__What you have to do__: Give back exactly the stretch of data below from the line holding "simp only [testOn, entered, Channel.left, endVentPhase_of_none" through the line holding "0x28 tag status", both ends included, and leave the remaining lines out.

__Data provided__:

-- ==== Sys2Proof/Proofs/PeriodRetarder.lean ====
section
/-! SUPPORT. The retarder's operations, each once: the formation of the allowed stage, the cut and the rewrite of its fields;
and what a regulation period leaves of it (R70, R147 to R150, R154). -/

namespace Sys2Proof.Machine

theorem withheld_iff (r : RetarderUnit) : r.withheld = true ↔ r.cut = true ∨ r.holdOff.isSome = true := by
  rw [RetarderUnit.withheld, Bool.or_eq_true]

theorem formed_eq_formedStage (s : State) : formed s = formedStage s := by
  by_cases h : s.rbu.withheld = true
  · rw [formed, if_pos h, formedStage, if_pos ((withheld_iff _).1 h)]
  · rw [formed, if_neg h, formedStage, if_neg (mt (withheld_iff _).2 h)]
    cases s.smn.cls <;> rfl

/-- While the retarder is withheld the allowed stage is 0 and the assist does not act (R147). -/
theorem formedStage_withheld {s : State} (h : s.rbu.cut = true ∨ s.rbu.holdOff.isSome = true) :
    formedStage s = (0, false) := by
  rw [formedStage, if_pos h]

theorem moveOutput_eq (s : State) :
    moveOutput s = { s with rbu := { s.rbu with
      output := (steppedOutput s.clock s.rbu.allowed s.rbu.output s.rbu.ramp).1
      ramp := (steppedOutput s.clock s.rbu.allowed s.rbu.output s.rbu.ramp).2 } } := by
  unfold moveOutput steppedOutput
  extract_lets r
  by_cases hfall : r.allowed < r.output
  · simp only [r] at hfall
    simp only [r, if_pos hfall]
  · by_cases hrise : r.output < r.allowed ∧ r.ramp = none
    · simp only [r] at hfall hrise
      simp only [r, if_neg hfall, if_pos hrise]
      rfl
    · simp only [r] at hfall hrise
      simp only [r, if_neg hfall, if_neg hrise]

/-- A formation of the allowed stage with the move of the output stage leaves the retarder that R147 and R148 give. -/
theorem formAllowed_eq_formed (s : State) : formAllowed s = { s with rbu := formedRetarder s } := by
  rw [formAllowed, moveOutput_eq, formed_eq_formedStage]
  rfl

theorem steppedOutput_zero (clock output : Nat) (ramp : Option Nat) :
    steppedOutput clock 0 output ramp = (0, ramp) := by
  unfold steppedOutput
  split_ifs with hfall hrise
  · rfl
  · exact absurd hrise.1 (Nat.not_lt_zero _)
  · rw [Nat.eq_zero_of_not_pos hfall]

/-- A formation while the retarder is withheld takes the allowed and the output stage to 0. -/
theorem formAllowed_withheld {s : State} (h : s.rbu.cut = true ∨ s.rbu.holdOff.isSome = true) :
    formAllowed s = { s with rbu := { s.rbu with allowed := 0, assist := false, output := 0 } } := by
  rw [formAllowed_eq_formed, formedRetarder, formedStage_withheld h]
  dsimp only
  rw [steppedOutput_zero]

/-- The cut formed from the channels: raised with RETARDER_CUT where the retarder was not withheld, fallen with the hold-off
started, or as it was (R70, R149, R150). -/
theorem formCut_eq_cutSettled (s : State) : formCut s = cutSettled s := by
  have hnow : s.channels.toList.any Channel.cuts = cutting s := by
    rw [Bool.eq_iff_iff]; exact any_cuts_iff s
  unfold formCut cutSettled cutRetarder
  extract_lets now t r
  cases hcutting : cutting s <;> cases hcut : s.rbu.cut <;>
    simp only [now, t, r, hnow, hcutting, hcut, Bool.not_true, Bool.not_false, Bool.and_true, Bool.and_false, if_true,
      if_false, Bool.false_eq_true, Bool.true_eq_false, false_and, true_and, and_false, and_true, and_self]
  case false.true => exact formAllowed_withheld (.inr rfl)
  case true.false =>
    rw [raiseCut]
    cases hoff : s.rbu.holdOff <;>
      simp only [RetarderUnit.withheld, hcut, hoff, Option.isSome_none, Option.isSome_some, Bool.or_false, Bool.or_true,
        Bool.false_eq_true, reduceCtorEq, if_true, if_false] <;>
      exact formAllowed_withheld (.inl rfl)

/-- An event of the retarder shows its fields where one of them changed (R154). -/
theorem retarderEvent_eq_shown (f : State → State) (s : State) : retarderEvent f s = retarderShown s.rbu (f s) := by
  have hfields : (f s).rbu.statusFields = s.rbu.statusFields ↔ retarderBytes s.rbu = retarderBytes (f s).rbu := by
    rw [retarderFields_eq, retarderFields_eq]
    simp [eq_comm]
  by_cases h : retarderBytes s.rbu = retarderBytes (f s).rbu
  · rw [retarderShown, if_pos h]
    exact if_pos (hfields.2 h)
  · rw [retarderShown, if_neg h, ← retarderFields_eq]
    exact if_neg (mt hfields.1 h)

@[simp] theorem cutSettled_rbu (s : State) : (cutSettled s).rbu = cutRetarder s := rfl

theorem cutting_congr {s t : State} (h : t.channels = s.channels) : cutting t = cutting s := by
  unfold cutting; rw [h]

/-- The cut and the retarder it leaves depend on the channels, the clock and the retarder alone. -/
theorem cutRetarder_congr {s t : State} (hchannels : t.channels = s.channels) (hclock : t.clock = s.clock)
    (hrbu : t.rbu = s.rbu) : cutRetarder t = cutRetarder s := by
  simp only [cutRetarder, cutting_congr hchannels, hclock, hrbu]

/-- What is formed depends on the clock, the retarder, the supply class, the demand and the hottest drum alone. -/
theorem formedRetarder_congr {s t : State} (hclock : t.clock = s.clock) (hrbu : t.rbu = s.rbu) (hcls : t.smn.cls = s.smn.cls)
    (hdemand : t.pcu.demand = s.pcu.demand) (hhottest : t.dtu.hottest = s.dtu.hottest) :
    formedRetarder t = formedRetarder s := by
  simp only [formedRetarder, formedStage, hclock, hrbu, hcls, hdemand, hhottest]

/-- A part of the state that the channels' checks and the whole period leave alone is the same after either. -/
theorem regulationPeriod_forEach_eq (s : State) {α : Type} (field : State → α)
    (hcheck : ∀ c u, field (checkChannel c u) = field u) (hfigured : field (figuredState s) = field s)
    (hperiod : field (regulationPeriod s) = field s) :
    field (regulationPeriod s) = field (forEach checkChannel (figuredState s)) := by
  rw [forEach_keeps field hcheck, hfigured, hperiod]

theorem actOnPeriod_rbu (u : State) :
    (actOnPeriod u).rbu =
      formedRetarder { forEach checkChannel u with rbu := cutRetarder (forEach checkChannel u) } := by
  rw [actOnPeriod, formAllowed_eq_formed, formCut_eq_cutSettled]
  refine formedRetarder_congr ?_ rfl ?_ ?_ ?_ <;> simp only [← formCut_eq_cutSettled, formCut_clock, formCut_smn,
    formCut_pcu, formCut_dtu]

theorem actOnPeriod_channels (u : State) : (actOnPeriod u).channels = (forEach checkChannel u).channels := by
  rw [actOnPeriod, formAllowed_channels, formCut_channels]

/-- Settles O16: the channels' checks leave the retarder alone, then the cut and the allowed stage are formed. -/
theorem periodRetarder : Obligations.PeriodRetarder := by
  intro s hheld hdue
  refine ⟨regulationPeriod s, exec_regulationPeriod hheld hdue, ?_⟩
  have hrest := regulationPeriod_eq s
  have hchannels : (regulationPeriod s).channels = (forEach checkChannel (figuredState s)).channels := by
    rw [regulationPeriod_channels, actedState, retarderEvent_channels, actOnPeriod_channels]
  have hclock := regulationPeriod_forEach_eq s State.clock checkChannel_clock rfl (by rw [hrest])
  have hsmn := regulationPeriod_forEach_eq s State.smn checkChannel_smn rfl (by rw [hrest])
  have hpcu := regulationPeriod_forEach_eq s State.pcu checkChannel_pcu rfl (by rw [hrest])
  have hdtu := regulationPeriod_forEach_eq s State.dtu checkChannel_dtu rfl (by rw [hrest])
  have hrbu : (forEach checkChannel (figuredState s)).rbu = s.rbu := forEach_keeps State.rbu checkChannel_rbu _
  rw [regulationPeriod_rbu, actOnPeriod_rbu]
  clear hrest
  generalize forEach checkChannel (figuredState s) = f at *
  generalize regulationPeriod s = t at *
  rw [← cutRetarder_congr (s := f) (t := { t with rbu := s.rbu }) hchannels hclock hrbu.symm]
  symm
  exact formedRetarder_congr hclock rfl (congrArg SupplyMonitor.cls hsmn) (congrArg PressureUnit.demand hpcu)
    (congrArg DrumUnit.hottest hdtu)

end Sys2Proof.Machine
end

* * *

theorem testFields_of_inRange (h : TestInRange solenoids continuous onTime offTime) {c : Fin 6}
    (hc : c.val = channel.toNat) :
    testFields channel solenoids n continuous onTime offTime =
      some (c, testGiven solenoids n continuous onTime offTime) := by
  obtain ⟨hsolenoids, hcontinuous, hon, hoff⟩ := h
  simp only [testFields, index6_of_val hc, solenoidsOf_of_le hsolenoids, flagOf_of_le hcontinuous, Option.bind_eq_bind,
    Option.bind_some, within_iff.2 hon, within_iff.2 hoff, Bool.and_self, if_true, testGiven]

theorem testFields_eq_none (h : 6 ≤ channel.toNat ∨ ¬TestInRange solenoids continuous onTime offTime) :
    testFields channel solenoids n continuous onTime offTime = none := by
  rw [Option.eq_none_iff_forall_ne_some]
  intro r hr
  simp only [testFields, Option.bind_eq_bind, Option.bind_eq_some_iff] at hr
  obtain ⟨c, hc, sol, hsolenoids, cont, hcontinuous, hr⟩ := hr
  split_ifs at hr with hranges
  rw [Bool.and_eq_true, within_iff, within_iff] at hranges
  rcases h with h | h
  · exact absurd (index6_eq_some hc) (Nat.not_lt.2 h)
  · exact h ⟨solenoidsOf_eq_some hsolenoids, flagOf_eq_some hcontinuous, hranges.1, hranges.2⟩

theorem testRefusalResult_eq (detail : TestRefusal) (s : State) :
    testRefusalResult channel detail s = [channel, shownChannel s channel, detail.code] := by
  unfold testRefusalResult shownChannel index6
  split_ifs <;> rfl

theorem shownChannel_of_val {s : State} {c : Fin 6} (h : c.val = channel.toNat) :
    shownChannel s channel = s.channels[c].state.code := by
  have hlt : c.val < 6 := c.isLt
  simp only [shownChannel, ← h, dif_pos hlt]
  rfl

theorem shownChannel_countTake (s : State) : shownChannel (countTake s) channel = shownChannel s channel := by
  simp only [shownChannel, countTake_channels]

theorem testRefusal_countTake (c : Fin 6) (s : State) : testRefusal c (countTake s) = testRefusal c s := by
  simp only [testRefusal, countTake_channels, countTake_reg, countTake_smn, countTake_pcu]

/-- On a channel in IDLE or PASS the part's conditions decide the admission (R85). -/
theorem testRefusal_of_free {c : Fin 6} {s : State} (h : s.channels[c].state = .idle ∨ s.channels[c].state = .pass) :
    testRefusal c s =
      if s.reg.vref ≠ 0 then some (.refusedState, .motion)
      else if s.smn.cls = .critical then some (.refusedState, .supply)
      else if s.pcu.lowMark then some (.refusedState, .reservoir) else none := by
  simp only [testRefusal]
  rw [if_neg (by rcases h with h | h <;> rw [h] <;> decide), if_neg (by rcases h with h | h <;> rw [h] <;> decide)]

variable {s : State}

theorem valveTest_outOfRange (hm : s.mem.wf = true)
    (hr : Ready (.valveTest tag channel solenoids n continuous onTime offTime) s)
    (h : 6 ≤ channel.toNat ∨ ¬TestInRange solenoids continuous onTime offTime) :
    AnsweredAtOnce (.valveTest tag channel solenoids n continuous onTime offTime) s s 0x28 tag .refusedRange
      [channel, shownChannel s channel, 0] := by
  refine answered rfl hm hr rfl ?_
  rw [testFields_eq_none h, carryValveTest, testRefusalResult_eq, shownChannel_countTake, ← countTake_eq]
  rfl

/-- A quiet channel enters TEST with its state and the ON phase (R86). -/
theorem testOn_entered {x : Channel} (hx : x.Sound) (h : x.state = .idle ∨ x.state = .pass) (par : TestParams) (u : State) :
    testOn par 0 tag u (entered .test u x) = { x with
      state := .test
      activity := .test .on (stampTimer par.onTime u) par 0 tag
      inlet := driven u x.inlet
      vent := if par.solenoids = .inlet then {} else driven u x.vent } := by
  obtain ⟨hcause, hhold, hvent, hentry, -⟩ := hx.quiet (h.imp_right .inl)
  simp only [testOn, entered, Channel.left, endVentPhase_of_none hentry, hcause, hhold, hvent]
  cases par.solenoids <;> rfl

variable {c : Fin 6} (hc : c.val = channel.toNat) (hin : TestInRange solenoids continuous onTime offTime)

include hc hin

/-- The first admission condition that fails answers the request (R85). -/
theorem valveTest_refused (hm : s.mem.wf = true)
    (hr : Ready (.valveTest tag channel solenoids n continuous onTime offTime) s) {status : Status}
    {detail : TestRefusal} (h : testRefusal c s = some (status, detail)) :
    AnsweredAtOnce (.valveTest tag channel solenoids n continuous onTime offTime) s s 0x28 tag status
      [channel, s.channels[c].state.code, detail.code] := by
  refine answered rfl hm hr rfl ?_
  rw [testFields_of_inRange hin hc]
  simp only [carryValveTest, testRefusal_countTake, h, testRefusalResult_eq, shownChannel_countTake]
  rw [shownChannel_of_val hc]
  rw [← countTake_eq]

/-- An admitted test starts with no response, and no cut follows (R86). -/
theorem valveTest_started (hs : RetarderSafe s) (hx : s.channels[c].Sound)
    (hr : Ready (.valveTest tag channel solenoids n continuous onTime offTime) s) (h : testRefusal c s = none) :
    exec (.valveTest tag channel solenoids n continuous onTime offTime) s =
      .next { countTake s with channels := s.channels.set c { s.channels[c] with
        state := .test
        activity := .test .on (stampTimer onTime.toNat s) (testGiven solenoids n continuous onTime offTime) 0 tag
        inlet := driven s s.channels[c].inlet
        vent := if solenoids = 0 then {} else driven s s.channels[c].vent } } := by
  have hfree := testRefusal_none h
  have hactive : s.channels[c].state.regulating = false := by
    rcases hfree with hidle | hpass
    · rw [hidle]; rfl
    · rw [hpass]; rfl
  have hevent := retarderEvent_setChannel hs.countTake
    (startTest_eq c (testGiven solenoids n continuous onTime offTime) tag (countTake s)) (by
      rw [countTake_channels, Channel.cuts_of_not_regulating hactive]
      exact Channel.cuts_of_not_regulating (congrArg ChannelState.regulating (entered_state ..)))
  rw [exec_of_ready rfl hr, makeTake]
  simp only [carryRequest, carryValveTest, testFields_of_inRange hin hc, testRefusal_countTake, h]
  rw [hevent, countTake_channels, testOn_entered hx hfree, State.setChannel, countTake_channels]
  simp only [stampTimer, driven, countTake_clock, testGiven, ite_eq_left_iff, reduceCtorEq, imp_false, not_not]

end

__Exercise answer__:
  simp only [testOn, entered, Channel.left, endVentPhase_of_none hentry, hcause, hhold, hvent]
  cases par.solenoids <;> rfl

variable {c : Fin 6} (hc : c.val = channel.toNat) (hin : TestInRange solenoids continuous onTime offTime)

include hc hin

/-- The first admission condition that fails answers the request (R85). -/
theorem valveTest_refused (hm : s.mem.wf = true)
    (hr : Ready (.valveTest tag channel solenoids n continuous onTime offTime) s) {status : Status}
    {detail : TestRefusal} (h : testRefusal c s = some (status, detail)) :
    AnsweredAtOnce (.valveTest tag channel solenoids n continuous onTime offTime) s s 0x28 tag status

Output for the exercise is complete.